-- ==== Sys2Proof/Machine/Flags.lean ====
section
/-! DEFINITION. The flags and status as the host reads them: the codes of R31 and R220, the STATUS and CTRL words (R35, R36),
and the interrupt line (R229). -/

namespace Sys2Proof.Machine

/-- The value of STATUS.VERDICT (R31). -/
def Verdict.code : Verdict → BitVec 2
  | .none => 0
  | .composite => 1
  | .prime => 2
  | .undecided => 3

/-- The value a failure kind leaves in STATUS.ERRCODE (R220). -/
def Failure.code : Failure → BitVec 4
  | .invalidInput => 1
  | .primeGenerationExhausted => 2
  | .noCoprimeExponentFound => 3
  | .encodingOverflow => 4
  | .illegalCommand => 5
  | .notInvertible => 6
  | .entropyRange => 7

/-- STATUS.BUSY, STATUS.DONE and STATUS.ERR encode the phase (R28, R35). -/
def State.statusBusy (s : State) : Bool := s.phase == .busy

/-- STATUS.DONE (R35). -/
def State.statusDone (s : State) : Bool := s.phase == .done

/-- STATUS.ERR (R35). -/
def State.statusErr (s : State) : Bool := s.phase == .err

/-- The STATUS word (R35): ERRCODE in bits 11 to 8, VERDICT in 5 to 4, OVR, ERR, DONE, BUSY in 3 to 0, zeros elsewhere. -/
def State.statusWord (s : State) : Word :=
  0#20 ++ s.errcode ++ 0#2 ++ s.verdict.code ++ BitVec.ofBool s.ovr ++ BitVec.ofBool s.statusErr
    ++ BitVec.ofBool s.statusDone ++ BitVec.ofBool s.statusBusy

/-- The CTRL word (R36): IE_ERR in bit 1, IE_DONE in bit 0, zeros elsewhere. -/
def State.ctrlWord (s : State) : Word := 0#30 ++ BitVec.ofBool s.ieErr ++ BitVec.ofBool s.ieDone

/-- The interrupt output (R229), a level and a pure function of the state. -/
def State.irq (s : State) : Bool := (s.statusDone && s.ieDone) || (s.statusErr && s.ieErr)

end Sys2Proof.Machine
end

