-- ==== Sys2Proof/Safety.lean ====
section
/-! DEFINITION. What every state of the block satisfies, in the terms the statements use: legal parameters (R6, R7), register
values within their widths (R26), STATUS fields as the phase allows them (R31, R35, R220), CMD naming the command that ran
(R29, R225). Step keeps it; states outside it are reached by no run. -/

namespace Sys2Proof.Machine

/-- The chip's parameters are legal (R6, R7): W is a multiple of 32 with 32 <= W <= 4096, and K_RETRY is at least 1. -/
abbrev State.parametersLegal (s : State) : Prop :=
  s.width % 32 = 0 ∧ 32 ≤ s.width ∧ s.width ≤ 4096 ∧ 1 ≤ s.kRetry

/-- Every data register holds a value within its width; S is below W (R20, R26). -/
abbrev State.registersFit (s : State) : Prop :=
  s.N < 2 ^ s.width ∧ s.A < 2 ^ s.width ∧ s.B < 2 ^ s.width ∧ s.R < 2 ^ s.width ∧ s.T < 2 ^ s.width ∧ s.S < s.width

/-- ERRCODE is 0 outside ERR, and in ERR a code that some command produces (R35, R220, R223); VERDICT is NONE from
acceptance on and after a failure (R31). -/
abbrev State.statusFits (s : State) : Prop :=
  (s.phase ≠ .err → s.errcode = 0) ∧ (s.phase = .err → s.errcode ∈ [1, 2, 4, 5, 6, 7]) ∧
  (s.phase = .busy ∨ s.phase = .err → s.verdict = .none)

/-- CMD names the command that ran (R29): after a completion a legal word, and after a failure an illegal word exactly when
the failure is IllegalCommand (R225). -/
abbrev State.cmdNamesOutcome (s : State) : Prop :=
  (s.phase = .done → legal s.cmd = true) ∧ (s.phase = .err → (s.errcode = 5 ↔ legal s.cmd = false))

/-- The invariant of the block. -/
abbrev State.wf (s : State) : Prop := s.parametersLegal ∧ s.registersFit ∧ s.statusFits ∧ s.cmdNamesOutcome

end Sys2Proof.Machine
end

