/-! `State.readSlot` -/

@[simp] theorem State.readSlot_cmd (off : Nat) (slot : Slot) : (s.readSlot off slot).cmd = s.cmd := rfl
@[simp] theorem State.readSlot_phase (off : Nat) (slot : Slot) : (s.readSlot off slot).phase = s.phase := rfl
@[simp] theorem State.readSlot_ovr (off : Nat) (slot : Slot) : (s.readSlot off slot).ovr = s.ovr := rfl
@[simp] theorem State.readSlot_verdict (off : Nat) (slot : Slot) : (s.readSlot off slot).verdict = s.verdict := rfl
@[simp] theorem State.readSlot_errcode (off : Nat) (slot : Slot) : (s.readSlot off slot).errcode = s.errcode := rfl
@[simp] theorem State.readSlot_ieDone (off : Nat) (slot : Slot) : (s.readSlot off slot).ieDone = s.ieDone := rfl
@[simp] theorem State.readSlot_ieErr (off : Nat) (slot : Slot) : (s.readSlot off slot).ieErr = s.ieErr := rfl
@[simp] theorem State.readSlot_cap (off : Nat) (slot : Slot) : (s.readSlot off slot).cap = s.cap := rfl
@[simp] theorem State.readSlot_N (off : Nat) (slot : Slot) : (s.readSlot off slot).N = s.N := rfl
@[simp] theorem State.readSlot_A (off : Nat) (slot : Slot) : (s.readSlot off slot).A = s.A := rfl
@[simp] theorem State.readSlot_B (off : Nat) (slot : Slot) : (s.readSlot off slot).B = s.B := rfl
@[simp] theorem State.readSlot_R (off : Nat) (slot : Slot) : (s.readSlot off slot).R = s.R := rfl
@[simp] theorem State.readSlot_T (off : Nat) (slot : Slot) : (s.readSlot off slot).T = s.T := rfl
@[simp] theorem State.readSlot_S (off : Nat) (slot : Slot) : (s.readSlot off slot).S = s.S := rfl
@[simp] theorem State.readSlot_entropy (off : Nat) (slot : Slot) : (s.readSlot off slot).entropy = s.entropy := rfl
@[simp] theorem State.readSlot_abandoned (off : Nat) (slot : Slot) : (s.readSlot off slot).abandoned = s.abandoned := rfl
@[simp] theorem State.readSlot_agenda (off : Nat) (slot : Slot) : (s.readSlot off slot).agenda = s.agenda := rfl
@[simp] theorem State.readSlot_history (off : Nat) (slot : Slot) : (s.readSlot off slot).history = .returned off (s.readValue slot) :: s.history := rfl
@[simp] theorem State.readSlot_reads (off : Nat) (slot : Slot) : (s.readSlot off slot).reads = if s.readIsFree slot then s.reads + 1 else s.reads := rfl
@[simp] theorem State.readSlot_width (off : Nat) (slot : Slot) : (s.readSlot off slot).width = s.width := rfl
@[simp] theorem State.readSlot_kRetry (off : Nat) (slot : Slot) : (s.readSlot off slot).kRetry = s.kRetry := rfl
@[simp] theorem State.readSlot_nlimb (off : Nat) (slot : Slot) : (s.readSlot off slot).nlimb = s.nlimb := rfl

/-! `State.loadCommand` -/

@[simp] theorem State.loadCommand_cmd (w : Word) : (s.loadCommand w).cmd = w := rfl
@[simp] theorem State.loadCommand_phase (w : Word) : (s.loadCommand w).phase = .busy := rfl
@[simp] theorem State.loadCommand_ovr (w : Word) : (s.loadCommand w).ovr = s.ovr := rfl
@[simp] theorem State.loadCommand_verdict (w : Word) : (s.loadCommand w).verdict = .none := rfl
@[simp] theorem State.loadCommand_errcode (w : Word) : (s.loadCommand w).errcode = 0 := rfl
@[simp] theorem State.loadCommand_ieDone (w : Word) : (s.loadCommand w).ieDone = s.ieDone := rfl
@[simp] theorem State.loadCommand_ieErr (w : Word) : (s.loadCommand w).ieErr = s.ieErr := rfl
@[simp] theorem State.loadCommand_cap (w : Word) : (s.loadCommand w).cap = s.cap := rfl
@[simp] theorem State.loadCommand_N (w : Word) : (s.loadCommand w).N = s.N := rfl
@[simp] theorem State.loadCommand_A (w : Word) : (s.loadCommand w).A = s.A := rfl
@[simp] theorem State.loadCommand_B (w : Word) : (s.loadCommand w).B = s.B := rfl
@[simp] theorem State.loadCommand_R (w : Word) : (s.loadCommand w).R = s.R := rfl
@[simp] theorem State.loadCommand_T (w : Word) : (s.loadCommand w).T = s.T := rfl
@[simp] theorem State.loadCommand_S (w : Word) : (s.loadCommand w).S = s.S := rfl
@[simp] theorem State.loadCommand_entropy (w : Word) : (s.loadCommand w).entropy = s.entropy := rfl
@[simp] theorem State.loadCommand_abandoned (w : Word) : (s.loadCommand w).abandoned = s.abandoned := rfl
@[simp] theorem State.loadCommand_agenda (w : Word) : (s.loadCommand w).agenda = .sequencer :: s.agenda := rfl
@[simp] theorem State.loadCommand_history (w : Word) : (s.loadCommand w).history = .accepted w :: s.history := rfl
@[simp] theorem State.loadCommand_reads (w : Word) : (s.loadCommand w).reads = s.reads := rfl
@[simp] theorem State.loadCommand_width (w : Word) : (s.loadCommand w).width = s.width := rfl
@[simp] theorem State.loadCommand_kRetry (w : Word) : (s.loadCommand w).kRetry = s.kRetry := rfl
@[simp] theorem State.loadCommand_nlimb (w : Word) : (s.loadCommand w).nlimb = s.nlimb := rfl

/-! `State.acknowledge` -/

@[simp] theorem State.acknowledge_cmd (v : Word) : (s.acknowledge v).cmd = s.cmd := by unfold State.acknowledge; split <;> rfl
@[simp] theorem State.acknowledge_phase (v : Word) : (s.acknowledge v).phase = if v.getLsbD 2 ∧ s.phase = .err then .idle else s.phase := by unfold State.acknowledge; split <;> rfl
@[simp] theorem State.acknowledge_ovr (v : Word) : (s.acknowledge v).ovr = s.ovr := by unfold State.acknowledge; split <;> rfl
@[simp] theorem State.acknowledge_verdict (v : Word) : (s.acknowledge v).verdict = s.verdict := by unfold State.acknowledge; split <;> rfl
@[simp] theorem State.acknowledge_errcode (v : Word) : (s.acknowledge v).errcode = if v.getLsbD 2 ∧ s.phase = .err then 0 else s.errcode := by unfold State.acknowledge; split <;> rfl
@[simp] theorem State.acknowledge_ieDone (v : Word) : (s.acknowledge v).ieDone = s.ieDone := by unfold State.acknowledge; split <;> rfl
@[simp] theorem State.acknowledge_ieErr (v : Word) : (s.acknowledge v).ieErr = s.ieErr := by unfold State.acknowledge; split <;> rfl
@[simp] theorem State.acknowledge_cap (v : Word) : (s.acknowledge v).cap = s.cap := by unfold State.acknowledge; split <;> rfl
@[simp] theorem State.acknowledge_N (v : Word) : (s.acknowledge v).N = s.N := by unfold State.acknowledge; split <;> rfl
@[simp] theorem State.acknowledge_A (v : Word) : (s.acknowledge v).A = s.A := by unfold State.acknowledge; split <;> rfl
@[simp] theorem State.acknowledge_B (v : Word) : (s.acknowledge v).B = s.B := by unfold State.acknowledge; split <;> rfl
@[simp] theorem State.acknowledge_R (v : Word) : (s.acknowledge v).R = s.R := by unfold State.acknowledge; split <;> rfl
@[simp] theorem State.acknowledge_T (v : Word) : (s.acknowledge v).T = s.T := by unfold State.acknowledge; split <;> rfl
@[simp] theorem State.acknowledge_S (v : Word) : (s.acknowledge v).S = s.S := by unfold State.acknowledge; split <;> rfl
@[simp] theorem State.acknowledge_entropy (v : Word) : (s.acknowledge v).entropy = s.entropy := by unfold State.acknowledge; split <;> rfl
@[simp] theorem State.acknowledge_abandoned (v : Word) : (s.acknowledge v).abandoned = s.abandoned := by unfold State.acknowledge; split <;> rfl
@[simp] theorem State.acknowledge_agenda (v : Word) : (s.acknowledge v).agenda = s.agenda := by unfold State.acknowledge; split <;> rfl
@[simp] theorem State.acknowledge_history (v : Word) : (s.acknowledge v).history = s.history := by unfold State.acknowledge; split <;> rfl
@[simp] theorem State.acknowledge_reads (v : Word) : (s.acknowledge v).reads = s.reads := by unfold State.acknowledge; split <;> rfl
@[simp] theorem State.acknowledge_width (v : Word) : (s.acknowledge v).width = s.width := by unfold State.acknowledge; split <;> rfl
@[simp] theorem State.acknowledge_kRetry (v : Word) : (s.acknowledge v).kRetry = s.kRetry := by unfold State.acknowledge; split <;> rfl
@[simp] theorem State.acknowledge_nlimb (v : Word) : (s.acknowledge v).nlimb = s.nlimb := by unfold State.acknowledge; split <;> rfl
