-- ==== Sys2Proof/Tests/Slice0.lean ====
section
/-! SUPPORT. The model's own tests: well-formedness, decoding from words written out bit by bit, one step per command on the
vectors of spec/95_test_vectors.md, the host port, traps and reset; and, for every statement with hypotheses, a concrete state
and operands that meet them. Expected values are the spec's, never the model's own. -/

namespace Sys2Proof.Tests

open Sys2Proof Sys2Proof.Machine Sys2Proof.Slice0

/-! Helpers. -/

/-- The reset state with operands N, A, B written. -/
def on (n a b : Nat) : State := { State.reset with N := n, A := a, B := b }

/-- The state with the answers of the entropy source given (R114 ENT). -/
def ent (answers : List Nat) (s : State) : State := { s with entropy := answers }

/-- The state BUSY with a command word accepted. -/
def busyOn (w : Word) (s : State) : State := { s with cmd := w, phase := .busy }

/-- What a function shows of the state after an outcome; nothing where the machine stopped. -/
def shown {α : Type} (o : Host.Outcome State Fault Refusal) (f : State → α) : Option α :=
  match o with
  | .next t => some (f t)
  | .fault _ => none
  | .refused _ => none

/-- What is shown after the one step that runs the word. -/
def ran {α : Type} (w : Nat) (s : State) (f : State → α) : Option α := shown (step (s.withFetchWord 32 w)) f

/-- What is shown after the one step that makes the move. -/
def moved {α : Type} (e : Event) (s : State) (f : State → α) : Option α := shown (step { s with agenda := [e] }) f

/-- The draws in the record, oldest first. -/
def drawsIn (s : State) : List (Nat × Nat × Nat) :=
  s.history.reverse.filterMap fun e => match e with
    | .drew d => some (d.lo, d.hi, d.value)
    | _ => none

/-- The word that the last read returned. -/
def readBack (s : State) : Option Word :=
  match s.history with
  | .returned _ v :: _ => some v
  | _ => none

/-! ## Well-formedness: each check refuses an ill-formed term (R100) -/

theorem test_wf_rounds_isprime : (Instr.isprimeRounds 4096).wellFormed = false := by decide
theorem test_wf_len_randodd : (Instr.randodd 8192).wellFormed = false := by decide
theorem test_wf_len_genprime : (Instr.genprimeRounds 8192 0).wellFormed = false := by decide
theorem test_wf_rounds_genprime : (Instr.genprimeRounds 0 4096).wellFormed = false := by decide
theorem test_wf_len_genprime_auto : (Instr.genprimeAuto 8192).wellFormed = false := by decide
theorem test_wf_accepts_the_largest : (Instr.genprimeRounds 8191 4095).wellFormed = true := by decide

/-! ## Decoding: bit 31, LEN, ROUNDS, AUTO, OP written out from R100 and R101 -/

theorem test_decode_nop : decode 0b0_0000000000000_000000000000_0_00000#32 = .ok .nop := by decide
theorem test_decode_modmul : decode 0b0_0000000000000_000000000000_0_00001#32 = .ok .modmul := by decide
theorem test_decode_modexp : decode 0b0_0000000000000_000000000000_0_00010#32 = .ok .modexp := by decide
theorem test_decode_modinv : decode 0b0_0000000000000_000000000000_0_00011#32 = .ok .modinv := by decide
theorem test_decode_gcd : decode 0b0_0000000000000_000000000000_0_00100#32 = .ok .gcd := by decide
theorem test_decode_decomp : decode 0b0_0000000000000_000000000000_0_00101#32 = .ok .decomp := by decide
theorem test_decode_prefilt : decode 0b0_0000000000000_000000000000_0_00110#32 = .ok .prefilt := by decide
theorem test_decode_mrround : decode 0b0_0000000000000_000000000000_0_00111#32 = .ok .mrround := by decide
theorem test_decode_isprime_rounds :
    decode 0b0_0000000000000_100000000001_0_01000#32 = .ok (.isprimeRounds 2049) := by decide
theorem test_decode_isprime_auto : decode 0b0_0000000000000_000000000000_1_01000#32 = .ok .isprimeAuto := by decide
theorem test_decode_randodd : decode 0b0_1000000000001_000000000000_0_01001#32 = .ok (.randodd 4097) := by decide
theorem test_decode_genprime_rounds :
    decode 0b0_1000000000001_100000000001_0_01010#32 = .ok (.genprimeRounds 4097 2049) := by decide
theorem test_decode_genprime_auto :
    decode 0b0_1000000000001_000000000000_1_01010#32 = .ok (.genprimeAuto 4097) := by decide

/-- V-30-7 to V-30-17 and V-30-24: one word for each condition of R108. -/
theorem test_illegal_words :
    decode 0x80000001#32 = .error .bit31 ∧ decode 0x0000000B#32 = .error .reservedOpcode ∧
    decode 0x00040002#32 = .error .lenNotZero ∧ decode 0x00000041#32 = .error .roundsNotZero ∧
    decode 0x00000021#32 = .error .autoSet ∧ decode 0x00000068#32 = .error .autoWithRounds := by decide
theorem test_illegal_words_of_each_format :
    legal 0x80000000#32 = false ∧ legal 0x0000001F#32 = false ∧ legal 0xFFFFFFFF#32 = false ∧
    legal 0x00040008#32 = false ∧ legal 0x00000029#32 = false ∧ legal 0x00000049#32 = false ∧
    legal 0x0010006A#32 = false := by decide
/-- V-30-6, V-30-20, V-30-25: the largest immediates. -/
theorem test_largest_immediates :
    decode 0x0003FFC8#32 = .ok (.isprimeRounds 4095) ∧ decode 0x7FFC0009#32 = .ok (.randodd 8191) ∧
    decode 0x7FFFFFCA#32 = .ok (.genprimeRounds 8191 4095) := by decide

/-! ## One step per command (spec/95_test_vectors.md) -/

/-- V-45-8, V-45-9. -/
theorem test_nop : ran 0x0 State.reset (fun t => (t.statusWord, t.irq)) = some (0x02, false) := by decide
theorem test_nop_interrupts :
    ran 0x0 { State.reset with ieDone := true } (fun t => (t.statusWord, t.irq)) = some (0x02, true) := by decide

/-- V-44-27: the full 128-bit product. -/
theorem test_modmul : ran 0x1 (on (2 ^ 63 + 1) (2 ^ 64 - 1) (2 ^ 64 - 1)) (fun t => (t.R, t.statusWord)) = some (9, 0x02) := by
  decide
/-- V-44-24. -/
theorem test_modmul_zero : ran 0x1 (on 0 5 5) (fun t => (t.R, t.statusWord)) = some (0, 0x104) := by decide

/-- V-44-12. -/
theorem test_modexp :
    ran 0x2 (on (2 ^ 64 - 59) 2 (2 ^ 64 - 1)) (fun t => (t.R, t.statusWord)) = some (576460752303423488, 0x02) := by
  decide +kernel
/-- V-44-9: A = N is an overflow; V-44-11: N = 0 is tested first. -/
theorem test_modexp_failures :
    ran 0x2 (on 1 1 5) State.statusWord = some 0x404 ∧ ran 0x2 (on 0 5 3) State.statusWord = some 0x104 := by
  decide

/-- V-43-1 (negative coefficient), V-43-7 (A > N). -/
theorem test_modinv :
    ran 0x3 (on 3120 17 0) (fun t => (t.R, t.statusWord)) = some (2753, 0x02) ∧
    ran 0x3 (on 5 12 0) State.R = some 3 := by decide
/-- V-45-26, V-43-13. -/
theorem test_modinv_failures :
    ran 0x3 { on 10 4 0 with R := 2790 } (fun t => (t.R, t.statusWord, t.cmd)) = some (2790, 0x604, 0x3) ∧
    ran 0x3 (on 1 0 0) State.statusWord = some 0x104 := by decide

/-- V-43-28, V-43-26. -/
theorem test_gcd : ran 0x4 (on (2 ^ 64 - 1) (2 ^ 32 - 1) 0) (fun t => (t.R, t.statusWord)) = some (4294967295, 0x02) := by
  decide
theorem test_gcd_zero : ran 0x4 (on 0 0 0) (fun t => (t.R, t.statusWord)) = some (0, 0x02) := by decide

/-- V-40-14: the largest S; V-40-3, V-40-2. -/
theorem test_decomp : ran 0x5 (on (2 ^ 63 + 1) 0 0) (fun t => (t.S, t.T, t.statusWord)) = some (63, 1, 0x02) := by
  decide
theorem test_decomp_edges :
    ran 0x5 (on 2 0 0) (fun t => (t.S, t.T)) = some (0, 1) ∧ ran 0x5 (on 1 0 0) State.statusWord = some 0x104 := by
  decide

/-- V-40-21 to V-40-24. -/
theorem test_prefilt :
    ran 0x6 (on 1 0 0) State.statusWord = some 0x12 ∧ ran 0x6 (on 2 0 0) State.statusWord = some 0x22 ∧
    ran 0x6 (on 3 0 0) State.statusWord = some 0x32 ∧ ran 0x6 (on 4 0 0) State.statusWord = some 0x12 := by decide

/-- V-40-37 (last allowed squaring), V-40-52 (hard stop), V-40-56 (full product). -/
theorem test_mrround :
    ran 0x7 (on 97 5 0) State.statusWord = some 0x22 ∧ ran 0x7 (on 561 2 0) State.statusWord = some 0x12 ∧
    ran 0x7 (on (2 ^ 64 - 59) 2 0) State.statusWord = some 0x22 := by decide +kernel
/-- V-40-60, V-40-62, V-40-65, V-40-67. -/
theorem test_mrround_domain :
    ran 0x7 (on 3 2 0) State.statusWord = some 0x104 ∧ ran 0x7 (on 222 5 0) State.statusWord = some 0x104 ∧
    ran 0x7 (on 221 220 0) State.statusWord = some 0x104 ∧ ran 0x7 (on 221 219 0) State.statusWord = some 0x12 := by
  decide

/-- V-40-82: two draws. -/
theorem test_isprime_rounds :
    ran 0x88 (ent [174, 137] (on 221 0 0)) (fun t => (t.statusWord, drawsIn t)) =
      some (0x12, [(2, 219, 174), (2, 219, 137)]) := by decide
/-- V-40-74, V-40-85, V-40-88. -/
theorem test_isprime_rounds_edges :
    ran 0x08 (on 3 0 0) State.statusWord = some 0x104 ∧ ran 0x08 (on 221 0 0) State.statusWord = some 0x22 ∧
    ran 0x88 (ent [174, 0, 9] (on 221 0 0)) (fun t => (t.statusWord, t.entropy)) = some (0x704, [9]) := by
  decide
/-- V-40-84: seven rounds by default, and a composite reported PRIME. -/
theorem test_isprime_auto :
    ran 0x28 (ent [174, 21, 47, 200, 174, 21, 47, 1] (on 221 0 0)) (fun t => (t.statusWord, t.entropy)) = some (0x22, [1]) := by
  decide

/-- V-41-12, V-41-14. -/
theorem test_randodd :
    ran 0x00200009 (ent [0x5A] State.reset) (fun t => (t.R, t.statusWord, drawsIn t)) = some (0xDB, 0x02, [(0, 255, 90)]) ∧
    ran 0x01000009 (ent [0] State.reset) State.R = some 0x8000000000000001 := by decide
/-- V-41-13, V-41-17, V-41-2. -/
theorem test_randodd_failures :
    ran 0x00200009 (ent [0x100] State.reset) State.statusWord = some 0x704 ∧
    ran 0x01040009 (ent [5] State.reset) (fun t => (t.statusWord, t.entropy)) = some (0x104, [5]) ∧
    ran 0x00040009 State.reset State.statusWord = some 0x104 := by decide

/-- V-42-8 and, on a chip with K_RETRY = 1, V-42-12 (program P6). -/
theorem test_genprime_rounds :
    ran 0x0010000A (ent [0] State.reset) (fun t => (t.R, t.statusWord)) = some (9, 0x22) ∧
    ran 0x0010004A (ent [0, 2, 15, 2, 0, 7, 6, 13] (State.resetOf 0x00010040)) (fun t => (t.R, t.statusWord, t.entropy)) =
      some (0, 0x204, []) := by decide
/-- V-42-1 (program P3). -/
theorem test_genprime_auto :
    ran 0x0010002A (ent [0, 2, 5, 2, 3, 5] State.reset) (fun t => (t.R, t.statusWord, drawsIn t)) =
      some (13, 0x22, [(0, 15, 0), (2, 7, 2), (0, 15, 5), (2, 11, 2), (2, 11, 3), (2, 11, 5)]) := by decide
/-- V-42-3, V-42-7, V-42-14. -/
theorem test_genprime_auto_failures :
    ran 0x0008002A (ent [2] State.reset) (fun t => (t.statusWord, t.entropy)) = some (0x104, []) ∧
    ran 0x0104002A (ent [2] State.reset) (fun t => (t.statusWord, t.entropy)) = some (0x104, [2]) ∧
    ran 0x0010002A (ent [0, 8] State.reset) State.statusWord = some 0x704 := by decide
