-- ==== Sys2Proof/Safety.lean ====
section
/-! DEFINITION. What counts as a safe run, and the invariant of runs (spec/70_reset_and_hazards.md R71, R78, R79). -/

namespace Sys2Proof.Machine

/-- What the host is assumed to keep on one beat: never `cmd = 0b11` with `rst` = 0 (R79). -/
def Beat.accepted (b : Beat) : Bool := b.rst || b.cmd != 0b11#2

/-- A safe state: no beat still to come is refused. -/
def State.safe (s : State) : Bool := s.beats.all Beat.accepted

/-- The invariant of a run that began with the message `m0` in the register and the beats `bs0` to come: some of those beats
are done, the rest are still to come, none done was refused, and `crc` is `CrcA` of the message they leave in progress (R17,
R56, R72, R76: the register holds the CRC of the bytes since the last INIT or reset, and remembers nothing else). -/
def TracksMessage (m0 : List Byte) (bs0 : List Beat) (s : State) : Prop :=
  ∃ done : List Beat, bs0 = done ++ s.beats ∧ done.all Beat.accepted = true ∧ s.crc = crcA (messageAfter m0 done)

end Sys2Proof.Machine
end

------------------------------------------------------------------------

Required work: The exact lines of the material above starting at the one that contains "s.kRetry := by unfold State.acknowledge; split <;> rfl" and ending at the one that contains "s.nlimb := by unfold State.acknowledge; split <;> rfl" are what to retype; leave out everything else.

Written reply:
@[simp] theorem State.acknowledge_kRetry (v : Word) : (s.acknowledge v).kRetry = s.kRetry := by unfold State.acknowledge; split <;> rfl
@[simp] theorem State.acknowledge_nlimb (v : Word) : (s.acknowledge v).nlimb = s.nlimb := by unfold State.acknowledge; split <;> rfl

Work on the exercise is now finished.